Extracted data entries
# # # # # # #
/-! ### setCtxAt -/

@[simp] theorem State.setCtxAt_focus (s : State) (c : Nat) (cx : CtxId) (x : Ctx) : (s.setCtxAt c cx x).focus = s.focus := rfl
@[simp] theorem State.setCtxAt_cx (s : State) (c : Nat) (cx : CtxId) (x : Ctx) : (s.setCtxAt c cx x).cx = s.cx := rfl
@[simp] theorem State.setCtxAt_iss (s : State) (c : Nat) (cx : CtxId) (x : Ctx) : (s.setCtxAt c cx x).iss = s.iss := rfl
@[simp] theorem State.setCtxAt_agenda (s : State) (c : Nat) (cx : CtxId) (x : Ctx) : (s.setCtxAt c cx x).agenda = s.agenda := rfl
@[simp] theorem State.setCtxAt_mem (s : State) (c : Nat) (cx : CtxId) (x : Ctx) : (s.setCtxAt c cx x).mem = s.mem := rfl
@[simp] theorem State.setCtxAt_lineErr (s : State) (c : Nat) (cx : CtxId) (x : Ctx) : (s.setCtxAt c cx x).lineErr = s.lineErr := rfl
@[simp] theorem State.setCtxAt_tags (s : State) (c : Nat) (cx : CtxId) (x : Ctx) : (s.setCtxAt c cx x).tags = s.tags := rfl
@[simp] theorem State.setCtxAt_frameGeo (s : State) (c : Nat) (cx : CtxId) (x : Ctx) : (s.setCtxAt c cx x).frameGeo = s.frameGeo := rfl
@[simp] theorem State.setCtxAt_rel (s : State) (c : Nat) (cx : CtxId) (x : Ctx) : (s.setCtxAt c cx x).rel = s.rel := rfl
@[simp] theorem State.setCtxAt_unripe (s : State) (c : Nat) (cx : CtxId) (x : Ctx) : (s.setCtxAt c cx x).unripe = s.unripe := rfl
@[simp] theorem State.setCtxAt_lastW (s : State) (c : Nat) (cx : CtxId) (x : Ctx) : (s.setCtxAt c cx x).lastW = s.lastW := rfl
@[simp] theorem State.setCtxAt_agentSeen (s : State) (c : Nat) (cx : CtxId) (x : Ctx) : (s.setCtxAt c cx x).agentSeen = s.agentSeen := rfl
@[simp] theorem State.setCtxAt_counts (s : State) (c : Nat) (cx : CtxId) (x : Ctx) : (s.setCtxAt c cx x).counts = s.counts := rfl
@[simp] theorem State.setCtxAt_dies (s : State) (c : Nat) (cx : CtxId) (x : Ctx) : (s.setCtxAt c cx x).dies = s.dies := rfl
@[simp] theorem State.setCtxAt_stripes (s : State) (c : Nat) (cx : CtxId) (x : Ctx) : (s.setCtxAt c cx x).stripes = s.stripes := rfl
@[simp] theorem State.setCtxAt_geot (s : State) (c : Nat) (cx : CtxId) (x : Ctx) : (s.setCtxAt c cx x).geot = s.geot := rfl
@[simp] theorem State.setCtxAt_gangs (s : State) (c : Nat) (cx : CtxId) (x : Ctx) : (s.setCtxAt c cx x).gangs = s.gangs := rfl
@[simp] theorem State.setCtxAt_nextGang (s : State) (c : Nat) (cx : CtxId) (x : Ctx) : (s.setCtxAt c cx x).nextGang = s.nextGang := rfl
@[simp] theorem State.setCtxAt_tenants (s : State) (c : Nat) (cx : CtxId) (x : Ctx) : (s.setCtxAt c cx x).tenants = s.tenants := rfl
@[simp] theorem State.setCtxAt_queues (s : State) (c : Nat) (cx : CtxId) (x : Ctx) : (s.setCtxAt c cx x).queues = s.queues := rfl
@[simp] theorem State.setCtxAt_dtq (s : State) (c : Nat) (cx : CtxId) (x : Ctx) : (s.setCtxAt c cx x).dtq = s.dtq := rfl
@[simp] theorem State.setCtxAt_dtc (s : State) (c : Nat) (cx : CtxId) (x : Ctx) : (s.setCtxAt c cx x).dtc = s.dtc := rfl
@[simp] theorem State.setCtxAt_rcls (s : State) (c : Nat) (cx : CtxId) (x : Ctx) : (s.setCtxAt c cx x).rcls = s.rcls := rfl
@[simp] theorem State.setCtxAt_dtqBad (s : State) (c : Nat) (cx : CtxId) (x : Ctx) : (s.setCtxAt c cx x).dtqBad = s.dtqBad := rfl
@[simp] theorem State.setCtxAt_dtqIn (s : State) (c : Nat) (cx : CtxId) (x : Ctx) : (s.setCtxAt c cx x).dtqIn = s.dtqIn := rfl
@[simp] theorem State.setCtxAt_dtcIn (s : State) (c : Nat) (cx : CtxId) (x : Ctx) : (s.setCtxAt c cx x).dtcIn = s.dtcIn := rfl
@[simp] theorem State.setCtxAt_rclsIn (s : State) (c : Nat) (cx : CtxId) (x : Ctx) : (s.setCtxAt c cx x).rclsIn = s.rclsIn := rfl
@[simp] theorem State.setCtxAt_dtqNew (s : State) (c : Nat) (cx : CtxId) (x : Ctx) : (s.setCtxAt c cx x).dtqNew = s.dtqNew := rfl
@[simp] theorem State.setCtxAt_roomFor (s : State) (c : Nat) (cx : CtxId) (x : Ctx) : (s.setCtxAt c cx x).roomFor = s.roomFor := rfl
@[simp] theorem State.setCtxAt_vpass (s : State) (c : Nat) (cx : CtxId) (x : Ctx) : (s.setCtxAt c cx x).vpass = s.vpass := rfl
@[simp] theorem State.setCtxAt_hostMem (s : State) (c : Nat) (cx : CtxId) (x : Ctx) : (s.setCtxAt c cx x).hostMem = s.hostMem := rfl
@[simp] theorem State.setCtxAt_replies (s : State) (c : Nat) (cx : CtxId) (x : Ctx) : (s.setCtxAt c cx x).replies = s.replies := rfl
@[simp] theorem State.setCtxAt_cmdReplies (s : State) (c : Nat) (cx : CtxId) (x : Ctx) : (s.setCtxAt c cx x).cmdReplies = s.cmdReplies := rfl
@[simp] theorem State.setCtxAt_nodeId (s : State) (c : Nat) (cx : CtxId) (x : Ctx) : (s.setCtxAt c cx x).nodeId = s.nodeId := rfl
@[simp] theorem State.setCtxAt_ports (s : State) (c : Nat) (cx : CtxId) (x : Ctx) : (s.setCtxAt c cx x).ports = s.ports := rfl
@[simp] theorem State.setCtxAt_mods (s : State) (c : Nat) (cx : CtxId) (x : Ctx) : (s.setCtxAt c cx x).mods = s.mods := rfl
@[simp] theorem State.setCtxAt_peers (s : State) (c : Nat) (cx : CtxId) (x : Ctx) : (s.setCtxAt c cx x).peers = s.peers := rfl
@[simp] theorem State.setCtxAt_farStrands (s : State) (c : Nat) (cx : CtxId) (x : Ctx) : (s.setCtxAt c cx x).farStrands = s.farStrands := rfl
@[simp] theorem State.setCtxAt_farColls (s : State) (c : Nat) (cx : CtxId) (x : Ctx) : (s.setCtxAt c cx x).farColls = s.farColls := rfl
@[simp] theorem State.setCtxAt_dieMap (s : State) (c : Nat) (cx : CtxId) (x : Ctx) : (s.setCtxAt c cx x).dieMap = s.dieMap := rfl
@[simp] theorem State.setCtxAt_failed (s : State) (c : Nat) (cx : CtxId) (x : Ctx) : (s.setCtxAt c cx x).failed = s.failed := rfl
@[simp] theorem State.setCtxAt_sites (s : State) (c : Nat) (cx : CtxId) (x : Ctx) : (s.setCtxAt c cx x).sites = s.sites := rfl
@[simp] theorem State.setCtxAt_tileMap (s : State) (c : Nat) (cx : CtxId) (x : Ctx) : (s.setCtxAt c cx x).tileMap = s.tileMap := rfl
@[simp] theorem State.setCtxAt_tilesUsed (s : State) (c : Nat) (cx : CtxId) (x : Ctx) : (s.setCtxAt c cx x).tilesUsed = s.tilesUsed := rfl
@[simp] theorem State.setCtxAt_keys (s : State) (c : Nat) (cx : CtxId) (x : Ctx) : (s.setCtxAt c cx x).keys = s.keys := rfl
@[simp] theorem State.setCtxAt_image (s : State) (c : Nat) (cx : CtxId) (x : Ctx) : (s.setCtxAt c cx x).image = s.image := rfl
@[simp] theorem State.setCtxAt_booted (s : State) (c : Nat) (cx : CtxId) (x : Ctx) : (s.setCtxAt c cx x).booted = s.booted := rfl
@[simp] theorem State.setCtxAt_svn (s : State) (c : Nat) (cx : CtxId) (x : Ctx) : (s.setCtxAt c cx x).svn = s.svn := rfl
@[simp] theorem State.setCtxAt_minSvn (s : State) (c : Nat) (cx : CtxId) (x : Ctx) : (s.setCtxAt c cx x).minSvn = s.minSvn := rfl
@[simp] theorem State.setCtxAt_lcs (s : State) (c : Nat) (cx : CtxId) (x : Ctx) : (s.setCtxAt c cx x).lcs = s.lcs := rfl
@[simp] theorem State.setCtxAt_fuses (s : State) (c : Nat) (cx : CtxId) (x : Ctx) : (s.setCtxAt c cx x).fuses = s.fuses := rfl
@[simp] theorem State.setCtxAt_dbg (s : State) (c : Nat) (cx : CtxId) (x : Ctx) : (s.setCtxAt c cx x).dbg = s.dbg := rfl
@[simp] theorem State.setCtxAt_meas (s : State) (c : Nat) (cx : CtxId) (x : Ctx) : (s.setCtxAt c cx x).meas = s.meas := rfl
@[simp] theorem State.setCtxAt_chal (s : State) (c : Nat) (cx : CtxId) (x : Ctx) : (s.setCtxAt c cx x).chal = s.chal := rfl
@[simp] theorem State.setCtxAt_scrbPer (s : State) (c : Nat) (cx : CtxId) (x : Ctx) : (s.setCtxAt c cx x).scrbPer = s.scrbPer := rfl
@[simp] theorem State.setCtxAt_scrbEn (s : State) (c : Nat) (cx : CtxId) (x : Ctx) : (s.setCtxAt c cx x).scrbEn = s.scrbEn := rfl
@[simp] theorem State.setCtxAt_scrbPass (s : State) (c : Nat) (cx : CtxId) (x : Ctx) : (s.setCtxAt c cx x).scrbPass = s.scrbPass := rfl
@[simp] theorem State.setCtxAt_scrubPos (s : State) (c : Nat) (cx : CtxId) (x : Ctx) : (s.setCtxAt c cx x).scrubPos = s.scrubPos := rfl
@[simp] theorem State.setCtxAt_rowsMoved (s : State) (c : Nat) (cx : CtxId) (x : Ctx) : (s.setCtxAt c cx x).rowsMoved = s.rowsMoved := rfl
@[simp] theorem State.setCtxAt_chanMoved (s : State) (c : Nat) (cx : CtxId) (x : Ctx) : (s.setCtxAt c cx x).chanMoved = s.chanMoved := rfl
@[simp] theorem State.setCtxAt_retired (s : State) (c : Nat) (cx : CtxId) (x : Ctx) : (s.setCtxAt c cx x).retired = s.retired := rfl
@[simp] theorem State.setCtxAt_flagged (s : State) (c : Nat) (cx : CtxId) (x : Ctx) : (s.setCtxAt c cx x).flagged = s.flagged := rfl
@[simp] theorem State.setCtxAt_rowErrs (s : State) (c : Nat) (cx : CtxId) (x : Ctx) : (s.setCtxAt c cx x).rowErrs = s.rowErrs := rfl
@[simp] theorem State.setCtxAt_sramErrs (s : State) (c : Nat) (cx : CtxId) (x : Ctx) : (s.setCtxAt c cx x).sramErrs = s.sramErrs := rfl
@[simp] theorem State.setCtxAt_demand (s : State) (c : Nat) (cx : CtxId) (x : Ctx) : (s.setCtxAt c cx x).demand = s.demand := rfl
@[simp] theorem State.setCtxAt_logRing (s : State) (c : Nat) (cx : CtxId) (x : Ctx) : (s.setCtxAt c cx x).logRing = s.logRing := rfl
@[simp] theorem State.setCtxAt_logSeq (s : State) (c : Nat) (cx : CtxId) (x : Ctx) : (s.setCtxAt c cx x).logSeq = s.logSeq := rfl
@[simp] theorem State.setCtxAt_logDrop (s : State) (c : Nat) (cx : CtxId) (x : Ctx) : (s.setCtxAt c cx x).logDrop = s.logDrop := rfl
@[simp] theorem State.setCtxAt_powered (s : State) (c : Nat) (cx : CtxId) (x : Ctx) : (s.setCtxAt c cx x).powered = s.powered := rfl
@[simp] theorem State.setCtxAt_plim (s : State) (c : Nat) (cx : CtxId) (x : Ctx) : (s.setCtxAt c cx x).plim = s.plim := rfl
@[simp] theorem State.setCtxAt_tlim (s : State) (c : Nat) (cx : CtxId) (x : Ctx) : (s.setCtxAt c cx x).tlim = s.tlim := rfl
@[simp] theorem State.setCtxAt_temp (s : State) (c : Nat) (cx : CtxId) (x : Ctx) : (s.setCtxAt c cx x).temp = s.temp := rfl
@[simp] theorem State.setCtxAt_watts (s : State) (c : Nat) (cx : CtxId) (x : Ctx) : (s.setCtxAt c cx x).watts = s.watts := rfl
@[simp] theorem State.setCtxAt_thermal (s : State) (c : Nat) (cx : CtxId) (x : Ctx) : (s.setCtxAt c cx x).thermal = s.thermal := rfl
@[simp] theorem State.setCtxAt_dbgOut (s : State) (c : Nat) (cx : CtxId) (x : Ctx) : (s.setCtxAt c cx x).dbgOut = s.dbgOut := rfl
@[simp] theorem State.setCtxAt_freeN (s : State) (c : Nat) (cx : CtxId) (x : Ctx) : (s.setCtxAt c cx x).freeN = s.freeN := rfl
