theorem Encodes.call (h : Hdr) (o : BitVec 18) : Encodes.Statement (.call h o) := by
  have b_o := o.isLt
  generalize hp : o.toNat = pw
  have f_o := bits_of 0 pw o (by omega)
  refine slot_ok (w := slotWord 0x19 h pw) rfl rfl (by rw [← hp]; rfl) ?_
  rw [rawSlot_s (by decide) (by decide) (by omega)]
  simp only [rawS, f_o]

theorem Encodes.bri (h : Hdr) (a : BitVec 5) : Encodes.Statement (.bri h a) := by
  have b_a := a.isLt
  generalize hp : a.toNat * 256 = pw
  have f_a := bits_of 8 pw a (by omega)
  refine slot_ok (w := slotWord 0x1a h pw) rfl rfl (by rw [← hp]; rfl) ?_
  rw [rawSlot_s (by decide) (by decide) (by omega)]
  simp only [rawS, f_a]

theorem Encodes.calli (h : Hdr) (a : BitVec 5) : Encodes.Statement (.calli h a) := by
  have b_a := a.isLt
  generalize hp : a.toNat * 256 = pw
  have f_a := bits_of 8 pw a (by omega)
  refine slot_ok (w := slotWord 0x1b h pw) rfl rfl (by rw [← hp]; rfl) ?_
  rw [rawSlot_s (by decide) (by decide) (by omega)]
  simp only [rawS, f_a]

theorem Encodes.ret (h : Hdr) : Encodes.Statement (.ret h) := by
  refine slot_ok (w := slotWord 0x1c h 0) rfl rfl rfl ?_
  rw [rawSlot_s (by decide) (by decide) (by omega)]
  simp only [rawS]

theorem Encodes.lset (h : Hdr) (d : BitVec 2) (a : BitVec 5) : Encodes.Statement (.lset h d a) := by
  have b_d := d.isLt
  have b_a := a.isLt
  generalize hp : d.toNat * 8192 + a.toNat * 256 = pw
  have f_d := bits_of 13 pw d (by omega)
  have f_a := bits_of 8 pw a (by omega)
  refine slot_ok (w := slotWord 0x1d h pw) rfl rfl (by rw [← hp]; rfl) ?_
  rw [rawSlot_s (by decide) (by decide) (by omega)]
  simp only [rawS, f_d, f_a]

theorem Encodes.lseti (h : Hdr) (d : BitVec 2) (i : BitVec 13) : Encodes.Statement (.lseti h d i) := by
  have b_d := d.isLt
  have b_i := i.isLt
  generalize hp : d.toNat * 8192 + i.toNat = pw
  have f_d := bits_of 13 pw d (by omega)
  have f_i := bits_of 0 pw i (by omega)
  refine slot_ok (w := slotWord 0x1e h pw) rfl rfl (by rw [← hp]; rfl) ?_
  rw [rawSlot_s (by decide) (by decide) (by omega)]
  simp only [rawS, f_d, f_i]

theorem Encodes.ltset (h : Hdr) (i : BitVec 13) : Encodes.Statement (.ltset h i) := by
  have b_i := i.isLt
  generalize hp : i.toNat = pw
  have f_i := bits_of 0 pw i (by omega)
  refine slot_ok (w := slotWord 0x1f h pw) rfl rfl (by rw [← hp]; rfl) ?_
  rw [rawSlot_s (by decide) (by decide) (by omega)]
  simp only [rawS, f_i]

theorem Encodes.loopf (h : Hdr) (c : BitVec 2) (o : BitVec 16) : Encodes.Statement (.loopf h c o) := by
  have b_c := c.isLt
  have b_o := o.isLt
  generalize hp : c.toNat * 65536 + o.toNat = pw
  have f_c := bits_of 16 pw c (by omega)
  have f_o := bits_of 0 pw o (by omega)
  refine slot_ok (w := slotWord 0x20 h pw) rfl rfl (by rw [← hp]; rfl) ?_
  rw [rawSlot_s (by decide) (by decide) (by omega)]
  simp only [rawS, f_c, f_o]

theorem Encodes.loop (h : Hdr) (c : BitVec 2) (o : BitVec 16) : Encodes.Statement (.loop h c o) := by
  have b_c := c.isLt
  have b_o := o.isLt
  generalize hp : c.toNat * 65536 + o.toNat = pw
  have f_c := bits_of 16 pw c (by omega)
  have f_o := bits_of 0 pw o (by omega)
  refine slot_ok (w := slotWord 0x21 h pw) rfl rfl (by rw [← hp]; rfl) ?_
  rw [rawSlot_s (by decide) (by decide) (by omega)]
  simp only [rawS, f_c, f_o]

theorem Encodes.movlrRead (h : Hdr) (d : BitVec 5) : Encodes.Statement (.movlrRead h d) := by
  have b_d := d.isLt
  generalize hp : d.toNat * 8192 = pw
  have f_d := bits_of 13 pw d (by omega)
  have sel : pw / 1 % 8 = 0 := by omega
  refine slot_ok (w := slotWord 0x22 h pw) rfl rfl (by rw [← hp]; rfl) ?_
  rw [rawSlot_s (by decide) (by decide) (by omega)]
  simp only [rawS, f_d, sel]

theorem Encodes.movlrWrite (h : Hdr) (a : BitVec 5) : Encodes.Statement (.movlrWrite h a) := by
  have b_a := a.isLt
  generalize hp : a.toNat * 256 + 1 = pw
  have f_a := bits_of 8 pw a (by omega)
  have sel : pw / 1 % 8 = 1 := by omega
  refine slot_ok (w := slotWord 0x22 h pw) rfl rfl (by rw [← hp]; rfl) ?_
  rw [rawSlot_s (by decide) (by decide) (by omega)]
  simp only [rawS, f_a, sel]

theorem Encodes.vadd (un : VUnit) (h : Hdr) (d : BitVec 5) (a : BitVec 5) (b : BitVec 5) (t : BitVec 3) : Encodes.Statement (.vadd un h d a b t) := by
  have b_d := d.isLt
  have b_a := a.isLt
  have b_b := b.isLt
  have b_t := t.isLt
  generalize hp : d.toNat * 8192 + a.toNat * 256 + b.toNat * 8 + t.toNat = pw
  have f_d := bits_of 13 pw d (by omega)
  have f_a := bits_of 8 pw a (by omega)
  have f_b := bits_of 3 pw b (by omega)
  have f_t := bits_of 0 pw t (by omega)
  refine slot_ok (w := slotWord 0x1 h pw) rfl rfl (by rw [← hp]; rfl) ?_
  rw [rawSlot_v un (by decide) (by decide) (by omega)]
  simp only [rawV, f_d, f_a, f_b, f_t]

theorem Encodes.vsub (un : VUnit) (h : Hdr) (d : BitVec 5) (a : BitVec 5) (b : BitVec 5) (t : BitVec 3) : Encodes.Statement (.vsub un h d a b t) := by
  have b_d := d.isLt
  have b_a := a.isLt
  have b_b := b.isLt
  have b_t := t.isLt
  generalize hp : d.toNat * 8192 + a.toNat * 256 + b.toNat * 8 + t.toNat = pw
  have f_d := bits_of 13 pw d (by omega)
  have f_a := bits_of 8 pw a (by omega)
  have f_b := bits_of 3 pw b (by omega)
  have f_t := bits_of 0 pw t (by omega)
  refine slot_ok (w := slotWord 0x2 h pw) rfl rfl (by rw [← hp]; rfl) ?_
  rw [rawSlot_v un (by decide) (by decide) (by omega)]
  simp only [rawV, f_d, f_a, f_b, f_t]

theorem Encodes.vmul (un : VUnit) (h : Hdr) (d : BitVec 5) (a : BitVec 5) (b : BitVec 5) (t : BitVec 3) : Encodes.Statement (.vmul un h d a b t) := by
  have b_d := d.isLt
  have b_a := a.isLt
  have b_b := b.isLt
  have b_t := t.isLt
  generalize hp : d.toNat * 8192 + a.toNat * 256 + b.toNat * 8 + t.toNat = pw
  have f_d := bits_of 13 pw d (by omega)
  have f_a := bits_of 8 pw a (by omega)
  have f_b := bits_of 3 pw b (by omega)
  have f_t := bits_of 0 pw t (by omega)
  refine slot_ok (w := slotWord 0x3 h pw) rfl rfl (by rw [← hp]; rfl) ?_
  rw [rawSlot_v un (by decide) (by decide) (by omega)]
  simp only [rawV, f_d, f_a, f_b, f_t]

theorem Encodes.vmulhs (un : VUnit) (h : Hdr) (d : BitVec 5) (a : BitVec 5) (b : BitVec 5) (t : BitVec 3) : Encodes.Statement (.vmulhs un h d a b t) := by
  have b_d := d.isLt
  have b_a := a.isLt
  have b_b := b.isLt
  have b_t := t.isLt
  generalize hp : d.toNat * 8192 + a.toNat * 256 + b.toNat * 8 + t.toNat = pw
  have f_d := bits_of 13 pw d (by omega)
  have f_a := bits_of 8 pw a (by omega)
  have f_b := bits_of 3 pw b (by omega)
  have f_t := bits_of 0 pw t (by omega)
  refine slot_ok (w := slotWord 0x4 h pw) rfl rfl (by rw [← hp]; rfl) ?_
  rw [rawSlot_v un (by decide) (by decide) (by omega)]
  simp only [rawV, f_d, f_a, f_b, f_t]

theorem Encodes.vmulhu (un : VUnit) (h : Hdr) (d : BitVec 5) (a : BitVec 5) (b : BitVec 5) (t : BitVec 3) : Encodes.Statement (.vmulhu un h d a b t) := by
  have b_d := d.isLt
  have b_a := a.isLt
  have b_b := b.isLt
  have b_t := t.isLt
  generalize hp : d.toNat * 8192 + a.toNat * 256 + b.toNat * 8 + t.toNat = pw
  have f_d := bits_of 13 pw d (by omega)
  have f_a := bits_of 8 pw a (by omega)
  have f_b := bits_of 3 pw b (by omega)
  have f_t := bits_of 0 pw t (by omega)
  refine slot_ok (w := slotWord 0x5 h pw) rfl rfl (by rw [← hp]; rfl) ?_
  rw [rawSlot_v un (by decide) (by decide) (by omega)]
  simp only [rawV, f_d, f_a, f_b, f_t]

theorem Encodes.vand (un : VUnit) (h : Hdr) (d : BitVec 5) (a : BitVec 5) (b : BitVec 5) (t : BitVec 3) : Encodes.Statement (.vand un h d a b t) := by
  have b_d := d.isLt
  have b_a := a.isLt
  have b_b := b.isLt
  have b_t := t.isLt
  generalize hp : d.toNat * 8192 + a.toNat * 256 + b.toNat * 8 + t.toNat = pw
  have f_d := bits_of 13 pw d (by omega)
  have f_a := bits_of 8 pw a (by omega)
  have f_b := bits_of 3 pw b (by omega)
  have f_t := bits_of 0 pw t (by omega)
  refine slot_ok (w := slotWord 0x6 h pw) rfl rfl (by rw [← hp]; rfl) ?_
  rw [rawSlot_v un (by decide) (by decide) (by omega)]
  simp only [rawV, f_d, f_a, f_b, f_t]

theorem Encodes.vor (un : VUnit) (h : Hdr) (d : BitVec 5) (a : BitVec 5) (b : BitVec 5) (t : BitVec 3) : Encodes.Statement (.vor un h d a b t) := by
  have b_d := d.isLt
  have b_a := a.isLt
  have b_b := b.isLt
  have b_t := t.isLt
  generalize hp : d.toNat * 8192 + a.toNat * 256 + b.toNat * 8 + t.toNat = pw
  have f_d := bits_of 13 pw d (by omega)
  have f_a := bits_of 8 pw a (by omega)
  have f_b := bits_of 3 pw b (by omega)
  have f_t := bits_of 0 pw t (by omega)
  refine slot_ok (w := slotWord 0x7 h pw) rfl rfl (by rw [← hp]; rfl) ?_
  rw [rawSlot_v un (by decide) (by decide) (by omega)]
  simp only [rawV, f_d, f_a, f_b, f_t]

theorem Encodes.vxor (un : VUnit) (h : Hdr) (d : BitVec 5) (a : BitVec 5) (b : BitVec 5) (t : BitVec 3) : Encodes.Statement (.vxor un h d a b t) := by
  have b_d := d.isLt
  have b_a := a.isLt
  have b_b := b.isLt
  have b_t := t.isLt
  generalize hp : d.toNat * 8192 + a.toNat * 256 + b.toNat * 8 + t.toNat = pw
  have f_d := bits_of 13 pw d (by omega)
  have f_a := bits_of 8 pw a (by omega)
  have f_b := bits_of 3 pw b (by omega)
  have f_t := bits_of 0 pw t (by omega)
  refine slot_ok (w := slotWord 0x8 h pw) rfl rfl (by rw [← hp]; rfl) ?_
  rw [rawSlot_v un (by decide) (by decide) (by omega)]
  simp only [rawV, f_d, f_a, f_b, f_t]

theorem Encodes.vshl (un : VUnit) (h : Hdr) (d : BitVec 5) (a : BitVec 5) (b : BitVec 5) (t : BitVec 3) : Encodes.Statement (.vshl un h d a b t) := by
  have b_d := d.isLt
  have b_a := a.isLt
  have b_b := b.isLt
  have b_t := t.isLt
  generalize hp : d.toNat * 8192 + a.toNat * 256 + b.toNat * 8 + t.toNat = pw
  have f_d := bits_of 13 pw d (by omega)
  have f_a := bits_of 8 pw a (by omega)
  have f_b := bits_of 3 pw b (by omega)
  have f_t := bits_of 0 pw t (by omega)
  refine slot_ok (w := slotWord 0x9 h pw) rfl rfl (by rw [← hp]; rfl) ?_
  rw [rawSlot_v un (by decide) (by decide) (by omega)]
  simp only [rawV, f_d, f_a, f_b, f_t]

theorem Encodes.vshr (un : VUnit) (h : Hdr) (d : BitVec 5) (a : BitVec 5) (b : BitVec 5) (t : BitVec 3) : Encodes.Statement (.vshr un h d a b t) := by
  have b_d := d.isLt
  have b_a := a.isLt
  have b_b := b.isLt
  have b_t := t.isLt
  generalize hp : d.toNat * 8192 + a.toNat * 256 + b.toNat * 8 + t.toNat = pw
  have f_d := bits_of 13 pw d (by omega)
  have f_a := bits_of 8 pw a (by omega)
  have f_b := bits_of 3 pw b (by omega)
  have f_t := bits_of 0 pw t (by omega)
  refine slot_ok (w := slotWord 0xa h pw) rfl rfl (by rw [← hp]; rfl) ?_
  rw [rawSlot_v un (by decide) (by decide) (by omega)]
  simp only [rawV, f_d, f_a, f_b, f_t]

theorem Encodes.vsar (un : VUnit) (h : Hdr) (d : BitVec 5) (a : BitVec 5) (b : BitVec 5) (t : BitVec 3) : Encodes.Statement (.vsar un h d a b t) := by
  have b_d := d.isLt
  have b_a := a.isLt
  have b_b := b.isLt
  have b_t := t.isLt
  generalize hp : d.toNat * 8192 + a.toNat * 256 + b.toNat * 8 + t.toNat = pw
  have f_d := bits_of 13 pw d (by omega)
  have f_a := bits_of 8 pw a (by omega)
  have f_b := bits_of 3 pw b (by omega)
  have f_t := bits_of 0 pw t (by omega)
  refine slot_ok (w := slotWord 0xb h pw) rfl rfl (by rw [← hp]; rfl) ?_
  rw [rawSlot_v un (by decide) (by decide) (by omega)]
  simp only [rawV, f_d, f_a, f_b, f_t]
# # # # # # #
▶ **THE TASK**
Go through the entries. Report every line that contains the word "VUnit".

▶ **FINISHED TASK**
theorem Encodes.vadd (un : VUnit) (h : Hdr) (d : BitVec 5) (a : BitVec 5) (b : BitVec 5) (t : BitVec 3) : Encodes.Statement (.vadd un h d a b t) := by
theorem Encodes.vsub (un : VUnit) (h : Hdr) (d : BitVec 5) (a : BitVec 5) (b : BitVec 5) (t : BitVec 3) : Encodes.Statement (.vsub un h d a b t) := by
theorem Encodes.vmul (un : VUnit) (h : Hdr) (d : BitVec 5) (a : BitVec 5) (b : BitVec 5) (t : BitVec 3) : Encodes.Statement (.vmul un h d a b t) := by
theorem Encodes.vmulhs (un : VUnit) (h : Hdr) (d : BitVec 5) (a : BitVec 5) (b : BitVec 5) (t : BitVec 3) : Encodes.Statement (.vmulhs un h d a b t) := by
theorem Encodes.vmulhu (un : VUnit) (h : Hdr) (d : BitVec 5) (a : BitVec 5) (b : BitVec 5) (t : BitVec 3) : Encodes.Statement (.vmulhu un h d a b t) := by
theorem Encodes.vand (un : VUnit) (h : Hdr) (d : BitVec 5) (a : BitVec 5) (b : BitVec 5) (t : BitVec 3) : Encodes.Statement (.vand un h d a b t) := by
theorem Encodes.vor (un : VUnit) (h : Hdr) (d : BitVec 5) (a : BitVec 5) (b : BitVec 5) (t : BitVec 3) : Encodes.Statement (.vor un h d a b t) := by
theorem Encodes.vxor (un : VUnit) (h : Hdr) (d : BitVec 5) (a : BitVec 5) (b : BitVec 5) (t : BitVec 3) : Encodes.Statement (.vxor un h d a b t) := by
theorem Encodes.vshl (un : VUnit) (h : Hdr) (d : BitVec 5) (a : BitVec 5) (b : BitVec 5) (t : BitVec 3) : Encodes.Statement (.vshl un h d a b t) := by
theorem Encodes.vshr (un : VUnit) (h : Hdr) (d : BitVec 5) (a : BitVec 5) (b : BitVec 5) (t : BitVec 3) : Encodes.Statement (.vshr un h d a b t) := by
theorem Encodes.vsar (un : VUnit) (h : Hdr) (d : BitVec 5) (a : BitVec 5) (b : BitVec 5) (t : BitVec 3) : Encodes.Statement (.vsar un h d a b t) := by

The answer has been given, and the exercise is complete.